WHAT TO WORK ON:
When the line containing "16 bits. -/" appears in the data below, begin copying there and stop only after the line containing "section Tmcfg".

LISTED RECORDS:
theorem exec_tmirq {s : State} {tid : BitVec 2} {b : TimId} (hb : timOf s.cfg tid = some b) :
    exec (.tmirq tid) s =
      .next (s.setRes ⟨if (s.tim.get b).uif then 1#32 else 0#32, s.res.r1, s.res.r2, s.res.r3⟩) := by
  rw [← lowWord_bit]
  exact withBank_some hb _

/-- Settles O46: the TID check, and on a bank the flag read or cleared. -/
theorem updateFlagCommands : Obligations.UpdateFlagCommands := by
  refine ⟨fun _ => ⟨rfl, rfl, rfl⟩, fun tid => ⟨?_, ?_, ?_⟩,
    fun s tid b hb => ⟨exec_tmirq hb, withBank_some hb _, withBank_some hb _⟩⟩
  all_goals exact refusedByChecks_of_withBank (fun _ => rfl) (fun _ => rfl)

end Sys2Proof.Machine
end

section
/-!
PROOFS. TMCFG (R154): its five checks in order, the bank and the CLAMP bits it leaves, and that it and PWCFG done twice are done
once (R155, R184).
-/

namespace Sys2Proof.Machine

open Sys2Proof.Claims

/-! ### Checks that pass, and CHSEL (R80, R202) -/

theorem firstFailure_cons_eq_none_iff {b : Bool} {c : ErrCode} {l : List (Bool × ErrCode)} :
    firstFailure ((b, c) :: l) = none ↔ b = false ∧ firstFailure l = none := by
  cases b <;> simp [firstFailure]

theorem chmask_of_recognised {cfg : Config} (hcfg : cfg.wf) {sel : BitVec 8} (h : recognised sel = true) :
    chmask cfg sel = some (sel.extractLsb' 0 4) := by
  rw [chmask_eq hcfg]
  revert sel
  decide

theorem chmask_of_not_recognised {cfg : Config} (hcfg : cfg.wf) {sel : BitVec 8} (h : recognised sel = false) :
    chmask cfg sel = none := by
  rw [chmask_eq hcfg]
  revert sel
  decide

/-! ### What TMCFG writes (Pseudocode R154) -/

/-- The prescaler an accepted TMCFG derives for bank `b`. -/
def tmcfgPsc (s : State) (b : TimId) : PscResult :=
  pscOf s.cfg (fTim s b) s.ops.a0.toNat (clampTo s.cfg.fixed.arrW s.ops.a1)

/-- The bank an accepted TMCFG leaves. -/
def tmcfgTimer (s : State) (b : TimId) (m : BitVec 4) (ie opm arpe : Bool) (d : Dir) : Timer :=
  configuredTimer m ie opm arpe d s.ops.a0 (toHalf (tmcfgPsc s b).value) (toHalf (clampTo s.cfg.fixed.arrW s.ops.a1))
    (toHalf (clampTo s.cfg.fixed.cntW s.ops.a2)) (s.tim.get b)

/-- The clamps that happen in an accepted TMCFG. -/
def tmcfgClamp (s : State) (b : TimId) : BitVec 6 :=
  timerClampBits (tmcfgPsc s b).lo (tmcfgPsc s b).hi (exceeds s.cfg.fixed.arrW s.ops.a1) (exceeds s.cfg.fixed.cntW s.ops.a2)

theorem tmcfgAccept_eq (s : State) (b : TimId) (m : BitVec 4) (ie opm arpe : Bool) (d : Dir) :
    tmcfgAccept b m ie opm arpe d s = ((s.setTim (s.tim.set b (tmcfgTimer s b m ie opm arpe d))).setNvicEn
      (if ie then s.nvicEn.set b true else s.nvicEn)).setClamp (s.clamp ||| tmcfgClamp s b) := by
  cases ie <;> rfl

section

variable (s : State) (b : TimId) (m : BitVec 4) (ie opm arpe : Bool) (d : Dir)

@[simp] theorem tmcfgAccept_cfg : (tmcfgAccept b m ie opm arpe d s).cfg = s.cfg := by rw [tmcfgAccept_eq]; rfl
@[simp] theorem tmcfgAccept_ops : (tmcfgAccept b m ie opm arpe d s).ops = s.ops := by rw [tmcfgAccept_eq]; rfl
@[simp] theorem tmcfgAccept_clkValid : (tmcfgAccept b m ie opm arpe d s).clkValid = s.clkValid := by
  rw [tmcfgAccept_eq]; rfl

end

theorem timerClampBits_bits : ∀ lo hi arr cnt : Bool,
    (timerClampBits lo hi arr cnt).getLsbD 0 = lo ∧ (timerClampBits lo hi arr cnt).getLsbD 1 = hi ∧
    (timerClampBits lo hi arr cnt).getLsbD 2 = arr ∧ (timerClampBits lo hi arr cnt).getLsbD 3 = cnt ∧
    (timerClampBits lo hi arr cnt).getLsbD 4 = false ∧ (timerClampBits lo hi arr cnt).getLsbD 5 = false := by decide

theorem exceeds_cntW_eq {cfg : Config} (h : cfg.wf) (a : Word) : exceeds cfg.fixed.cntW a = decide (65535 < a.toNat) :=
  Bool.eq_iff_iff.mpr ((exceeds_cntW h a).trans decide_eq_true_iff.symm)

/-- The clamps that happen, bit by bit (R19). -/
theorem tmcfgClamp_bits {s : State} (hcfg : s.cfg.wf) (b : TimId) :
    (tmcfgClamp s b).getLsbD 0 = (tmcfgPsc s b).lo ∧ (tmcfgClamp s b).getLsbD 1 = (tmcfgPsc s b).hi ∧
    (tmcfgClamp s b).getLsbD 2 = decide (65535 < s.ops.a1.toNat) ∧
    (tmcfgClamp s b).getLsbD 3 = decide (65535 < s.ops.a2.toNat) ∧
    (tmcfgClamp s b).getLsbD 4 = false ∧ (tmcfgClamp s b).getLsbD 5 = false := by
  rw [tmcfgClamp, exceeds_arrW_eq hcfg, exceeds_cntW_eq hcfg]
  exact timerClampBits_bits _ _ _ _

theorem toHalf_toNat {n : Nat} (h : n ≤ 65535) : (toHalf n).toNat = n := by
  rw [toHalf, BitVec.toNat_ofNat, Nat.mod_eq_of_lt (by omega)]

/-- A clamped operand is held whole in its 16 bits. -/
theorem toHalf_min_toNat (n : Nat) : (toHalf (min n 65535)).toNat = min n 65535 := toHalf_toNat (Nat.min_le_right _ _)

theorem dirOf_code {dir : BitVec 2} {d : Dir} (h : dirOf dir = some d) : d.code = dir := by
  revert dir
  cases d <;> decide

/-! ### TMCFG check by check (R154) -/

section Tmcfg

variable {s : State} {sel : BitVec 8} {ie opm arpe : Bool} {dir tid : BitVec 2} {d : Dir} {b : TimId} {m : BitVec 4}

theorem exec_tmcfg_field (hd : dirOf dir = none) :
    exec (.tmcfg sel ie opm arpe dir tid) s = .next (s.setErr .field) := by
  simp only [exec, execTmcfg, hd, refuse]

theorem exec_tmcfg_timId (hd : dirOf dir = some d) (hb : timOf s.cfg tid = none) :
    exec (.tmcfg sel ie opm arpe dir tid) s = .next (s.setErr .timId) := by
  simp only [exec, execTmcfg, hd, withBank_none hb]

theorem exec_tmcfg_chSel (hd : dirOf dir = some d) (hb : timOf s.cfg tid = some b) (hm : chmask s.cfg sel = none) :
    exec (.tmcfg sel ie opm arpe dir tid) s = .next (s.setErr .chSel) := by
  simp only [exec, execTmcfg, hd, withBank_some hb, withChannels_none hm]

theorem exec_tmcfg_noClk (hd : dirOf dir = some d) (hb : timOf s.cfg tid = some b) (hm : chmask s.cfg sel = some m)
    (hv : s.clkValid = false) : exec (.tmcfg sel ie opm arpe dir tid) s = .next (s.setErr .noClk) := by
  simp only [exec, execTmcfg, hd, withBank_some hb, withChannels_some hm, hv, refuse, Bool.not_false, if_true]

theorem exec_tmcfg_div0 (hd : dirOf dir = some d) (hb : timOf s.cfg tid = some b) (hm : chmask s.cfg sel = some m)
    (hv : s.clkValid = true) (h0 : s.ops.a0 = 0#32) :
    exec (.tmcfg sel ie opm arpe dir tid) s = .next (s.setErr .div0) := by
  simp only [exec, execTmcfg, hd, withBank_some hb, withChannels_some hm, hv, h0, refuse, Bool.not_true,
    Bool.false_eq_true, if_false, if_true]

theorem exec_tmcfg (hd : dirOf dir = some d) (hb : timOf s.cfg tid = some b) (hm : chmask s.cfg sel = some m)
    (hv : s.clkValid = true) (h0 : s.ops.a0 ≠ 0#32) :
    exec (.tmcfg sel ie opm arpe dir tid) s = .next (tmcfgAccept b m ie opm arpe d s) := by
  simp only [exec, execTmcfg, hd, withBank_some hb, withChannels_some hm, hv, h0, Bool.not_true, Bool.false_eq_true,
    if_false]

theorem exists_dirOf_of_check (h : decide (dir = 3#2) = false) : ∃ d, dirOf dir = some d :=
  Option.ne_none_iff_exists'.mp (mt (dirOf_none_iff dir).mp (of_decide_eq_false h))

variable (sel ie opm arpe dir tid) in
theorem tmcfg_refusedByChecks : RefusedByChecks (.tmcfg sel ie opm arpe dir tid) := by
  intro s e hcfg he
  obtain ⟨hdir, rfl⟩ | ⟨hdir, he⟩ := firstFailure_cons_eq_some he
  · exact exec_tmcfg_field ((dirOf_none_iff dir).mpr (of_decide_eq_true hdir))
  obtain ⟨d, hd⟩ := exists_dirOf_of_check hdir
  obtain ⟨htid, rfl⟩ | ⟨htid, he⟩ := firstFailure_cons_eq_some he
  · exact exec_tmcfg_timId hd (timOf_eq_none_of_check hcfg htid)
  obtain ⟨b, hb⟩ := exists_timOf_of_check hcfg htid
  obtain ⟨hsel, rfl⟩ | ⟨hsel, he⟩ := firstFailure_cons_eq_some he
  · exact exec_tmcfg_chSel hd hb (chmask_of_not_recognised hcfg (by simpa using hsel))
  have hm := chmask_of_recognised hcfg (by simpa using hsel)
  obtain ⟨hv, rfl⟩ | ⟨hv, he⟩ := firstFailure_cons_eq_some he
  · exact exec_tmcfg_noClk hd hb hm (by simpa using hv)
  obtain ⟨h0, rfl⟩ := firstFailure_single_eq_some he
  exact exec_tmcfg_div0 hd hb hm (by simpa using hv) (eq_zero_of_toNat_check h0)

TASK ANSWER:
/-- A clamped operand is held whole in its 16 bits. -/
theorem toHalf_min_toNat (n : Nat) : (toHalf (min n 65535)).toNat = min n 65535 := toHalf_toNat (Nat.min_le_right _ _)

theorem dirOf_code {dir : BitVec 2} {d : Dir} (h : dirOf dir = some d) : d.code = dir := by
  revert dir
  cases d <;> decide

/-! ### TMCFG check by check (R154) -/

section Tmcfg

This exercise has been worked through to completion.